Photo: Max Wolfe via Flickr
We’re guessing President Obama, who has been using the corporate jet loophole as a catchcry throught the debt ceiling debate, wasn’t too impressed by a story that appeared yesterday in the New York Times.Parents across the country send their kids away from the city to get a little taste of the outdoors, make some friends, and build a little character at summer camp.
According to the New York Times, when bringing their kids to rough it out in the woods, increasing numbers of wealthy families are choosing to avoid the “arduous logistics” of driving to remote camps in Maine; instead they’re hopping on private planes to get there.
Before Obama castigates those who choose to use the jets to deposit their children at camp, there are 30,000 people in Kansas who wish more parents would do the same.

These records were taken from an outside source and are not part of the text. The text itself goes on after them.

-- ==== Sys2Proof/Tests/Slice0.lean ====
section
/-!
SUPPORT. The author's tests: the spec's worked examples, each with its place, and for every statement with hypotheses a
witness: a concrete state and operands that meet them.
-/

namespace Sys2Proof.Tests

open Sys2Proof.Machine

/-! ### Well-formedness and decoding -/

/-- R137: a received line without its line feed is no event; neither is one with a line feed inside. -/
theorem test_ill_formed_lines_are_refused :
    (Instr.receivedLineIgnored (wordDone ++ [space, 52])).wellFormed = false
      ∧ (Instr.receivedLineIgnored [lineFeed, 52, lineFeed]).wellFormed = false
      ∧ (Instr.receivedLineIgnored (wordDone ++ [space, 52, lineFeed])).wellFormed = true := by decide

/-- No row of the table gives bits. -/
theorem test_no_word_spells_a_command : decodeTableWord 8 1 = none := by decide

/-! ### States the tests and witnesses use -/

/-- The layout of spec/01's example: 3 rows, 4 columns, a title row, 1 index cell. -/
def lay : Layout :=
  { rows := 3, columns := 4, wc := 64, hc := 64, originX := 100, originY := 200, pitchX := 10, pitchY := 20
    titleRow := true, indexCells := 1, fillOrder := .column }

/-- A profile within R163's ranges. -/
def prof : Profile :=
  { layout := 0, curve := 0, linePeriod := 4200, pulseMax := 4100, voidPulse := 600, fillGray := 255
    alignment := .centre, holdLimit := 5, mRef := 40000, correctionOn := true, overLimit := 45000
    underLimit := 30000, averaging := 4, basis := .averaged, alertMode := .latched, doseTolerance := 20
    warmCount := 4, maxVoids := 1, indexRequired := true }

/-- Tables with layout 0, curve 0 and profile 0 valid. -/
def tabs : Tables :=
  { Tables.reset with
    layouts := { valid := true, fields := lay } :: List.replicate 7 { valid := false, fields := Layout.zero }
    curves :=
      { values := List.replicate 256 1000, written := { q0 := true, q64 := true, q128 := true, q192 := true } }
        :: List.replicate 3
          { values := List.replicate 256 0, written := { q0 := false, q64 := false, q128 := false, q192 := false } }
    profiles := { valid := true, fields := prof } :: List.replicate 7 { valid := false, fields := Profile.zero } }

/-- The pins of a fiche under profile 0. -/
def pins : Pins := { profile := 0, layout := 0, curve := 0 }

/-- A record with tag 5. -/
def rcd (k : RecordKind) (payload : List Byte) : Record := { kind := k, flags := 0, tag := 5, payload := payload }

/-- An IDLE part with the link UP, an EMPTY card and these records queued. -/
def idle (q : List Record) : State :=
  { State.reset with
    link := { Link.reset with state := .up, inbound := q }
    job := { Job.reset with state := .idle }
    tables := tabs
    transport := { Transport.reset with card := .empty, inFlight := none } }

/-- A fiche record under profile 0, its opening met. -/
def fiche : Fiche :=
  { seq := 7, openTag := 9, closeTag := none, profile := 0, layout := 0, curve := 0, openingMet := true
    outcome := none, stack := none, faultCode := .noFault, dose := 0, voidCount := 0, closed := false
    map := buildMap lay }

/-- An OPEN fiche with a READY head, the card LOADED and these records queued. -/
def opened (q : List Record) : State :=
  { idle q with
    job := { state := .opened, fiche := some fiche, fopenedDue := false, onStop := none }
    tables := { tabs with pins := some pins }
    head := { Head.reset with state := .ready }
    transport := { Transport.reset with card := .loaded, inFlight := none } }

/-- A page of 8 pixels by 64 lines for cell 4. -/
def page : Context :=
  { cell := 4, key := none, w := 8, h := 64, depth := 8, d := 1, wd := 8, hd := 64, hOff := .margin 28
    vOff := .margin 0, e := 0, placed := 0, pendingLine := none, ended := false, voided := false
    flags := IntakeFlags.none }

/-- The exposure side of the page's context. -/
def expo : Exposure := exposureOf lay page

/-- The fiche with the page's cell in a state. -/
def ficheWith (st : CellState) : Fiche :=
  { fiche with map := fiche.map.set 4 { freshCell .data with state := st } }

/-- An OPEN fiche with the card at cell 4 and the engine in a state with this line driven. -/
def exposing (st : EngineState) (d : Option DrivenLine) : State :=
  { opened [] with
    job := { (opened []).job with fiche := some (ficheWith .exposing) }
    intake := { Intake.reset with state := .taking, contexts := [page] }
    engine := { Engine.reset with state := st, exposure := some expo, driven := d }
    transport := { (opened []).transport with card := .atCell, position := some 4 } }

/-! ### The spec's worked examples -/

/-- spec/01, "cell kinds and assignment order". -/
theorem test_cell_kinds : (List.range 12).map (cellKind lay)
    = [.title, .title, .title, .title, .data, .data, .data, .data, .data, .data, .data, .index] := by decide

/-- spec/01, "cell kinds and assignment order": the DATA cells down each column, and along each row. -/
theorem test_fill_orders :
    (fillOrderCells lay).filter (fun i => cellKind lay i == .data) = [4, 8, 5, 9, 6, 10, 7]
      ∧ (fillOrderCells { lay with fillOrder := .row }).filter (fun i => cellKind lay i == .data)
        = [4, 5, 6, 7, 8, 9, 10] := by decide

/-- A map with these cells in these states, the rest FREE. -/
def mapWith (exposed fault void : List Nat) : List Cell :=
  (List.range 12).map fun i => { freshCell (cellKind lay i) with
    state := if i ∈ exposed then .exposed else if i ∈ fault then .exposedFault
      else if i ∈ void then .void else .free }

/-- spec/01, "closing outcomes", fiches a to e. -/
theorem test_closing_outcomes :
    evaluateOutcome (mapWith [4, 5, 6, 7, 9, 10, 11] [] [8]) 1 prof = .complete
      ∧ evaluateOutcome (mapWith [4, 5, 6, 7, 9, 11] [] [8, 10]) 2 prof = .incomplete
      ∧ evaluateOutcome (mapWith [4, 5] [6] []) 0 prof = .incomplete
      ∧ evaluateOutcome (mapWith [] [] [4, 5, 6, 7, 8, 9, 10]) 7 prof = .empty
      ∧ evaluateOutcome (mapWith [4, 5, 6, 7, 8, 9, 10] [11] []) 0 prof = .complete := by decide

/-- spec/02, "placement": an A4 page under CENTRE, and the cropped full-size page. -/
theorem test_placement :
    placementOffset 1240 1600 .centre = .margin 180 ∧ placementOffset 1754 2000 .centre = .margin 123
      ∧ placementOffset 4096 2048 .centre = .skip 1024 ∧ placementOffset 6144 3072 .centre = .skip 1536
      ∧ placementOffset 4096 2048 .topLeft = .skip 0
      ∧ placedNumber (.skip 1536) 3072 1535 = none ∧ placedNumber (.skip 1536) 3072 4607 = some 3071
      ∧ placedNumber (.skip 1536) 3072 4608 = none := by decide

/-- spec/02, "decimation values": three ink pixels, the 8-bit block, and a block that is half gap line. -/
theorem test_decimation : decimateLines [0, 0, 9] [0, 255, 9] = [64] ∧ decimateLines [200, 201] [0, 3] = [101]
    ∧ decimateLines [255, 255] [0, 0] = [128] := by decide

/-- R46: the first pixel of a byte is its most significant bit, ink is gray 0, padding is ignored. -/
theorem test_one_bit_pixels :
    expandLine 10 1 [0x81, 0x7F] = [0, 255, 255, 255, 255, 255, 255, 0, 255, 0] := by decide

/-- spec/03, "pulse widths". -/
theorem test_pulse_widths :
    [0, 40, 3000, 3600, 3800].map (drivenWidth 4100 18204) = [0, 44, 3333, 4000, 4100]
      ∧ clampActs 4100 18204 3800 = true ∧ clampActs 4100 18204 3600 = false
      ∧ [24576, 16384, 12288].map (correctedWidth 1) = [2, 1, 1] := by decide

/-- spec/05, "correction factors". -/
theorem test_correction_factors :
    [40000, 36000, 35200, 32000, 26667, 26666, 20000, 60000, 0].map (correctionOf prof)
      = [(16384, false), (18204, false), (18618, false), (20480, false), (24576, false), (24576, true),
         (24576, true), (12288, true), (24576, true)] := by decide

/-- spec/05, "latched and transparent alert states": OVER after 45,100, then after 44,900, by mode. -/
theorem test_alert_modes : alertAfter .latched true false = true ∧ alertAfter .transparent true false = false
    ∧ alertAfter .transparent false true = true := by decide

/-- spec/04, "The frame of the hold example": a flood line of 1,600 emitters at 600 under m 36,000. -/
theorem test_flood_line_dose : lineDose (1600 * 600) 36000 = 527343 := by decide
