/-- A request on the clip table that waits behind a page search, in the order of arrival (R43). -/
inductive ClipRequest
  | command (p : Port)
  | lock (c : Fin 128)
  | unlock (c : Fin 128)
  | deckRead (d : DeckId)
  | alertPost (r : AlertPost)
  | fallbackArm (c : Fin 128) (gain : Nat)
  deriving DecidableEq, Repr

/-- The manager's answer to a lock request (R52): the clip's place, or the state for which it is refused. -/
inductive LockAnswer
  | granted (first pages sealed : Nat)
  | refused (st : ClipState)
  deriving DecidableEq, Repr

/-- The clip store manager (R37, R39, R40, R43). `lockAnswer` is the answer to the latest LOCK_REQUEST. -/
structure ClipStore where
  totalPages : Nat
  table : Vector ClipEntry 128
  pages : List PageRun
  search : Option Search
  waiting : List ClipRequest
  lockAnswer : Option LockAnswer
  deriving DecidableEq, Repr

/-- A requester of the clip memory arbiter (R55). -/
inductive Requester
  | alert
  | deck (d : DeckId)
  | fallback
  | port (p : Port)
  deriving DecidableEq, Repr

/-- A running grant (R56, R57): its holder, the most pairs its burst has still to move, whether it writes, and the reference
periods the burst as granted takes (R59). -/
structure Grant where
  holder : Requester
  pairs : Nat
  writes : Bool
  periods : Nat
  deriving DecidableEq, Repr

/-- The clip memory arbiter (R55, R56, R58): burst limits, running grant, and whom each class granted last. `cuts`
is the model's own: how many times a free value has been drawn for a burst cut short (log 22). -/
structure Arbiter where
  alertLimit : Nat
  deckLimit : Nat
  fallbackLimit : Nat
  grant : Option Grant
  lastAlert : Bool
  lastDeck : Option DeckId
  lastFallback : Bool
  lastPort : Option Port
  cuts : Nat
  deriving DecidableEq, Repr

/-! ## The decks (chapter 4) -/

/-- Deck states (R61). -/
inductive DeckState | idle | loading | cued | playing | held | suspended
  deriving DecidableEq, Repr

/-- Notify modes (R75). -/
inductive NotifyMode | onStop | onIdle
  deriving DecidableEq, Repr

/-- Lookahead outcomes (R62, R72). -/
inductive Lookahead | notMade | found | none | exhausted
  deriving DecidableEq, Repr

/-- Pending ends (R62). -/
inductive PendingEnd | none | stop | skip
  deriving DecidableEq, Repr

/-- Cue fault reasons (R63). -/
inductive CueFault | notReady | badClip | outOfRange | badAddress
  deriving DecidableEq, Repr

/-- A cue copy (R62, R64). `fetched` counts the pairs the reader has fetched; `played` those the mixer has taken. Fades
and segue are in program sample events. -/
structure Cue where
  address : Nat
  ends : Bool
  holds : Bool
  notifies : Bool
  segues : Bool
  clip : Fin 128
  first : Nat
  pages : Nat
  start : Nat
  length : Nat
  gain : Nat
  fadeIn : Nat
  fadeOut : Nat
  segue : Nat
  played : Nat
  fetched : Nat
  fadeDone : Bool
  segueDone : Bool
  deriving DecidableEq, Repr

/-- Why a deck reads a cue record: DECK_LOAD (R69), the lookahead (R72), the lookahead a completed skip makes of the cue
at an address (R78), the reread at that cue's end (R73), or DECK_RESUME (R79). -/
inductive ReadContext
  | load
  | lookahead
  | skip (address : Nat) (ends : Bool)
  | reread (address : Nat)
  | resume
  deriving DecidableEq, Repr

/-- A record read whose lock request waits behind a page search: the deck is held until it is answered (R64). -/
structure Reading where
  address : Nat
  words : List Word
  context : ReadContext
  deriving DecidableEq, Repr

/-- What reaches a deck while a record read holds it, in order (R64, R84). -/
inductive DeckMessage
  | state (n : StateNotice)
  | silent
  | segue
  | command
  deriving DecidableEq, Repr
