-- ==== Sys2Proof/Machine/Alerts.lean ====
section
/-!
DEFINITION. Machine/Alerts.lean: the alert engine (chapter 6, R111 to R136): policy, queue, history, phases, airings, tone
generators and the ends of timers.
-/
namespace Sys2Proof.Machine

/-! ## The queue (R113, R114) -/

/-- The record of an id, if it is in the queue. -/
def AlertEngine.find (e : AlertEngine) (id : Nat) : Option AlertRec := e.queue.find? fun r => r.id == id
/-- A record's place in the queue, counted from 1 at the head. -/
def AlertEngine.place (e : AlertEngine) (id : Nat) : Nat := (e.queue.findIdx fun r => r.id == id) + 1
/-- Whether any record is WAITING_RELEASE (R193). -/
def AlertEngine.anyWaiting (e : AlertEngine) : Bool := e.queue.any fun r => r.state == .waitingRelease

/-- A new record's place: after the AIRING record and every record of higher or equal priority (R114). -/
def placeAlert (r : AlertRec) : List AlertRec → List AlertRec
  | [] => [r]
  | x :: t => if x.state = .airing ∨ r.priority ≤ x.priority then x :: placeAlert r t else r :: x :: t

/-- The queue changed; the lamp driver takes whether a record waits (R193). -/
def State.onAlertQueue (s : State) (f : List AlertRec → List AlertRec) : State :=
  let s := s.onAlert fun e => { e with queue := f e.queue }
  s.lampInput (.waiting s.alert.anyWaiting)

/-- The record of an id changed. -/
def State.onAlertRec (s : State) (id : Nat) (f : AlertRec → AlertRec) : State :=
  s.onAlertQueue fun q => q.map fun r => if r.id = id then f r else r

/-! ## Outcomes (R118, R134) -/

/-- An entry added to the outcome history, which keeps 8; ALERT_OUTCOME is raised (R134). -/
def State.addHistory (s : State) (h : HistoryEntry) : State :=
  ((s.onAlert fun e => { e with history := (h :: e.history).take Config.alertRecords }).force [.alertHistory]).raiseAll
    .alertOutcome

/-- The counter an outcome names (R118). -/
def State.countOutcome (s : State) : AlertOutcome → State
  | .aired => s.count .alertsAired
  | .expired => s.count .alertsExpired
  | .displaced => s.count .alertsDisplaced
  | _ => s

/-- A record leaves the queue, in one act, with an outcome (R118). -/
def State.leaveQueue (s : State) (r : AlertRec) (o : AlertOutcome) : State :=
  let s := (s.onAlertQueue fun q => q.filter fun x => x.id != r.id).unlockClip r.clip
  (s.addHistory ⟨r.id, r.cls, o, r.forwarded, o == .aired && s.alert.truncated⟩).countOutcome o

/-! ## Phases and airings (R124 to R131) -/

/-- The engine enters a phase of a set length in events. The framer takes each change of phase, and the lamp driver the
phase (R124, R159, R193). -/
def State.setPhase (s : State) (p : Phase) (length : Nat) : State :=
  ((s.onAlert fun e => { e with phase := p, phaseEvents := 0, phaseLength := length }).studioChange (.phase p)).lampInput
    (.phase p)

/-- The STARTED notice of a record that becomes AIRING (R155, R158). -/
def AlertRec.started (r : AlertRec) (truncated : Bool) : AlertNotice :=
  ⟨word r.id, r.cls, r.priority, r.tone, true, .none, r.forwarded, truncated⟩
/-- The ENDED notice of an airing that ends with an outcome (R155, R158). -/
def AlertRec.ended (r : AlertRec) (o : AlertOutcome) (truncated : Bool) : AlertNotice :=
  ⟨word r.id, r.cls, r.priority, r.tone, false, o, r.forwarded, truncated⟩

/-- The pairs max message allows (R129). -/
def AlertEngine.maxPairs (e : AlertEngine) : Nat := e.maxMessage * 48000

/-- A record becomes AIRING (R125, R129): it goes to the head, its timers stop, and the message length is fixed. -/
def State.becomeAiring (s : State) (r : AlertRec) : State :=
  let s := s.onAlertQueue fun q =>
    { r with state := .airing, forwardTimer := none, expiryTimer := none } :: q.filter fun x => x.id != r.id
  s.onAlert fun e =>
    { e with messageLength := min r.sealed e.maxPairs, truncated := decide (e.maxPairs < r.sealed), pairsTaken := 0 }

/-- The alert reader bound to a record's clip (R132). -/
def State.bindAlert (s : State) (r : AlertRec) : State :=
  s.onAlert fun e => { e with reader := ⟨some r.first, 0, []⟩ }
/-- The alert reader unbound: its grant ends and its buffer is emptied (R132). -/
def State.unbindAlert (s : State) : State :=
  (s.onAlert fun e => { e with reader := ⟨none, 0, []⟩ }).endGrantOf .alert false

/-- A generator as a TONE phase begins (R127). -/
def ToneState.begin (t : ToneSettings) : ToneState := ⟨t, 0, t.reload, true⟩

/-- The engine enters MESSAGE (R129). -/
def State.enterMessage (s : State) : State := s.setPhase .message 0

/-- The engine enters TONE, or MESSAGE if the record's tone is 0 (R126, R127, R130). -/
def State.enterTone (s : State) (r : AlertRec) : State :=
  if r.tone = 0 then s.enterMessage
  else
    (s.onAlert fun e => { e with gen1 := .begin e.tone1, gen2 := .begin e.tone2 }).setPhase .tone (r.tone * 48000)

/-- The engine enters PREEMPT with a record (R125, R126). The framer takes the phase, then the STARTED notice, then the
departure from STANDBY (log 20). -/
def State.enterPreempt (s : State) (r : AlertRec) : State :=
  let fade := s.alert.preemptFade * Config.eventsPerMs
  let s := (s.becomeAiring r).setPhase .preempt (max 1 fade)
  let s := ((s.airHold fade).airRamp .alert s.alert.alertGain fade).1
  (((s.raiseAll .alertOnAir).handNotice (r.started s.alert.truncated)).promote).bindAlert r

/-- In STANDBY the first READY record in queue order airs (R125). -/
def State.airFirst (s : State) : State :=
  if s.alert.phase = .standby then
    match s.alert.queue.find? fun r => r.state == .ready with
    | some r => s.enterPreempt r
    | none => s
  else s

/-- The engine enters RESTORE (R131). -/
def State.enterRestore (s : State) : State :=
  let fade := s.alert.restoreFade * Config.eventsPerMs
  ((s.setPhase .restore (max 1 fade)).airCut .alert).1.airRestore fade

/-- An airing ends with an outcome (R130): the record leaves, the ENDED notice is handed over, and the next READY record
follows back to back or the engine enters RESTORE. -/
def State.endAiring (s : State) (r : AlertRec) (o : AlertOutcome) : State :=
  let s := ((s.leaveQueue r o).unbindAlert).handNotice (r.ended o s.alert.truncated)
  match s.alert.queue.find? fun x => x.state == .ready with
  | some x =>
    let s := ((s.becomeAiring x).raiseAll .alertOnAir).bindAlert x
    (s.handNotice (x.started s.alert.truncated)).enterTone x
  | none => s.enterRestore

/-! ## The ends of phases -/

/-- The present phase has run its length (R124). -/
def AlertEngine.phaseOver (e : AlertEngine) : Bool := decide (e.phaseLength ≤ e.phaseEvents)

/-- PREEMPT_END (R126). -/
def State.preemptOver (s : State) : State :=
  match s.alert.airing with
  | some r => if s.alert.phase = .preempt ∧ s.alert.phaseOver = true then s.enterTone r else s
  | none => s

/-- TONE_END (R128). -/
def State.toneOver (s : State) : State :=
  if s.alert.phase = .tone ∧ s.alert.phaseOver = true then s.enterMessage else s

/-- The message of an airing has had its last pair taken and has not ended yet (R129). -/
def AlertEngine.messageOwed (e : AlertEngine) : Bool :=
  e.phase == .message && e.airing.isSome && decide (e.messageLength ≤ e.pairsTaken)

/-- MESSAGE_END (R129, R130): the message's last pair has been taken. -/
def State.messageOver (s : State) : State :=
  match s.alert.airing with
  | some r =>
    if s.alert.phase = .message ∧ s.alert.messageLength ≤ s.alert.pairsTaken then s.endAiring r .aired else s
  | none => s

/-- RESTORE_END (R131): STANDBY, and at once the look for a READY record. -/
def State.restoreOver (s : State) : State :=
  if s.alert.phase = .restore ∧ s.alert.phaseOver = true then (s.setPhase .standby 0).airFirst else s

/-! ## The tone generators (R127, R128) -/

/-- A generator's output: +a or -a (R127). -/
def ToneState.output (g : ToneState) : Int :=
  if g.positive then (g.settings.amplitude : Int) else -(g.settings.amplitude : Int)

/-- A generator's step at an event of TONE (R127); a counter that passes 255 has overflowed. -/
def ToneState.step (g : ToneState) : ToneState :=
  if g.prescale + 1 < 2 ^ g.settings.exponent then { g with prescale := g.prescale + 1 }
  else { g with prescale := 0, counter := g.counter + 1 }

/-- An overflow: the counter returns to r and the output changes sign (R127). -/
def ToneState.overflow (g : ToneState) : ToneState :=
  if 255 < g.counter then { g with counter := g.settings.reload, positive := !g.positive } else g

/-- TONE_GENERATOR_OVERFLOW (R127, R128). -/
def State.toneOverflow (s : State) : Generator → State
  | .t1 => s.onAlert fun e => { e with gen1 := e.gen1.overflow }
  | .t2 => s.onAlert fun e => { e with gen2 := e.gen2.overflow }

/-- The tone sum of an event (R127). -/
def AlertEngine.toneSum (e : AlertEngine) : Int := sat24 (e.gen1.output + e.gen2.output)

/-! ## Timers (R121, R122) -/

/-- FORWARD_TIMER_EXPIRY: a WAITING_RELEASE record is forwarded (R121). -/
def State.forwardOver (s : State) (id : Nat) : State :=
  match s.alert.find id with
  | some r =>
    if ranOut r.forwardTimer = true ∧ r.state = .waitingRelease then
      (s.onAlertRec id fun r => { r with state := .ready, forwarded := true, forwardTimer := none }).airFirst
    else s
  | none => s

/-- EXPIRY_TIMER_EXPIRY: a record that is not AIRING leaves as EXPIRED (R122). -/
def State.expiryOver (s : State) (id : Nat) : State :=
  match s.alert.find id with
  | some r => if ranOut r.expiryTimer = true ∧ r.state ≠ .airing then s.leaveQueue r .expired else s
  | none => s

/-! ## Commands (R112, R115 to R120, R123) -/

/-- ALERT_POLICY (R112). -/
def State.setPolicy (s : State) (ws : List Word) : State × Reply :=
  match par ws 1 with
  | 0 =>
    match classOf (par ws 2), classModeOf (par ws 3) with
    | some c, some m =>
      let d := min (par ws 4) 900
      (s.onAlert fun e => { e with policy := e.policy.set c ⟨m, d⟩ }, .done [0, par ws 2, par ws 3, d])
    | _, _ => (s, .refused .badParam)
  | 1 =>
    let pre := min (par ws 2) 500
    let res := min (par ws 3) 2000
    let gain := min (par ws 4) Config.unity
    let most := clamp 1 600 (par ws 5)
    (s.onAlert fun e => { e with preemptFade := pre, restoreFade := res, alertGain := gain, maxMessage := most },
     .done [1, pre, res, gain, most])
  | 2 =>
    match generatorOf (par ws 2) with
    | some g =>
      let t : ToneSettings := ⟨min (par ws 3) 7, min (par ws 4) 255, min (par2 ws 5) 8388607⟩
      (s.onAlert fun e => match g with
        | .t1 => { e with tone1 := t }
        | .t2 => { e with tone2 := t },
       .done ([2, par ws 2, t.exponent, t.reload] ++ words2 t.amplitude))
    | none => (s, .refused .badParam)
  | _ => (s, .refused .badParam)

/-- A queued post (R117): placed, with the state of its class's mode. -/
def State.queuePost (s : State) (q : AlertPost) (first pages sealed displaced : Nat) : State × Reply :=
  let policy := s.alert.policy.get q.cls
  let waits := policy.mode = .airOnRelease
  let forwards := waits ∧ policy.delay ≠ 0
  let r : AlertRec :=
    { id := q.id, priority := q.priority, cls := q.cls, clip := q.clip, first := first, pages := pages, sealed := sealed
      tone := q.tone, expiry := q.expiry, state := if waits then .waitingRelease else .ready, forwarded := false
      timePosted := s.alert.milliseconds, forwardDelay := if forwards then policy.delay else 0
      forwardTimer := if forwards then startTimer (policy.delay * 1000) else none
      expiryTimer := startTimer (q.expiry * 1000) }
  let s := s.onAlertQueue (placeAlert r)
  let s := if waits then s.raiseAll .alertWaiting else s.airFirst
  let st := ((s.alert.find q.id).map fun r => alertStateCode r.state).getD 0
  (s, .done [q.id, outcomeCode .queued, st, s.alert.place q.id, displaced, q.priority, q.tone, q.expiry])

/-- A post whose lock request has reached the manager (R116). -/
def State.lockedPost (s : State) (q : AlertPost) : State × Reply :=
  match s.lockNow q.clip with
  | (s, .refused _) => (s, .refused .badState)
  | (s, .granted first pages sealed) =>
    if s.alert.queue.length < Config.alertRecords then s.queuePost q first pages sealed 0
    else
      match s.alert.queue.getLast? with
      | some t =>
        if t.priority < q.priority then (s.leaveQueue t .displaced).queuePost q first pages sealed t.id
        else (s.unlockNow q.clip, .refused .noSpace)
      | none => (s, .refused .noSpace)

/-- ALERT_POST (R115, R116): its checks, then the lock request, which may wait behind a page search. -/
def State.postAlert (s : State) (ws : List Word) : State × Reply :=
  let id := par ws 1
  match classOf (par ws 3), clipOf (par ws 4) with
  | some c, some i =>
    let q : AlertPost := ⟨id, min (par ws 2) 7, c, i, min (par ws 5) 30, max 1 (par ws 6)⟩
    if id = 0 then (s, .refused .badParam)
    else if (s.alert.find id).isSome then (s, .refused .duplicate)
    else if (s.alert.policy.get c).mode = .logOnly then
      (s.addHistory ⟨id, c, .logged, false, false⟩, .done [outcomeCode .logged])
    else if s.mustWait then (s.enqueue (.alertPost q), .later)
    else s.lockedPost q
  | _, _ => (s, .refused .badParam)

/-- What ALERT_RELEASE and ALERT_DECLINE answer a record that is not waiting (R119, R120). -/
def notWaiting (r : AlertRec) : Reply := .refused (if r.forwarded then .tooLate else .badState)

/-- ALERT_RELEASE (R119). -/
def State.releaseAlert (s : State) (id : Nat) : State × Reply :=
  if id = 0 then (s, .refused .badParam)
  else
    match s.alert.find id with
    | none => (s, .refused .notFound)
    | some r =>
      if r.state = .waitingRelease then
        let s := (s.onAlertRec id fun r => { r with state := .ready, forwardTimer := none }).airFirst
        let st := ((s.alert.find id).map fun r => alertStateCode r.state).getD 0
        (s, .done [id, st, s.alert.place id])
      else (s, notWaiting r)

/-- ALERT_DECLINE (R120). -/
def State.declineAlert (s : State) (id : Nat) : State × Reply :=
  if id = 0 then (s, .refused .badParam)
  else
    match s.alert.find id with
    | none => (s, .refused .notFound)
    | some r =>
      if r.state = .waitingRelease then (s.leaveQueue r .declined, .done [id, outcomeCode .declined])
      else (s, notWaiting r)

/-- ALERT_CANCEL (R123): an AIRING record ends its airing, any other leaves the queue. A message whose last pair has been
taken has ended before any command: its record has left as AIRED (`State.found`). -/
def State.cancelAlert (s : State) (id : Nat) : State × Reply :=
  if id = 0 then (s, .refused .badParam)
  else
    match s.alert.find id with
    | none => (s, .refused .notFound)
    | some r =>
      if r.state = .airing then (s.endAiring r .cancelled, .done [id, outcomeCode .cancelled, 1])
      else (s.leaveQueue r .cancelled, .done [id, outcomeCode .cancelled, 0])

end Sys2Proof.Machine
end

According to Businessweek, at “least 30,000 people in Kansas are employed by the aviation industry, and more than 40 per cent of general aviation aircraft around the world is built in Kansas.” Politicians and workers in Wichita, which is where manufacturing plants for Cessna, Hawker Beechcraft and Bombardier are located, are furious that Obama continues to target the industry, which has laid off about 20,000 workers since 2008.
So when one private jet broker told the NYT of a 30% jump in business from summer camp-related travel, that is good news for Wichita.
Meanwhile, runways at the little airports nearby camp areas, are getting a little hectic.
A weekend with a turboprop aeroplane goes for about $3,800. Three tickets on commercial planes can add up to almost $2,000, so taking a private plane isn’t an entirely crazy idea for those that can afford it.
Apparently, some parents are even plane-pooling to get their kids to and from camp — quite to the annoyance of the uber-wealthy pioneers of summer camp jet-setting.
The NYT reports:
[S]ome parents have already tired of this private-plane status infiltrating the simpler world of summer camp. Nancy Chemtob, a divorce lawyer, made several summer trips to Maine in the past decade, where her children attended camp.
She once managed to get on a charter plane from the airport in East Hampton, N.Y., for $750 (her husband had hung a sign in the airport seeking a ride). After listening to enough banter among parents about “who is flying, who is flying private, who they can get a lift home with,” she decided she “was done with Maine and the planes and all of the people.”
Chemtob now sends her children to summer camps in Europe.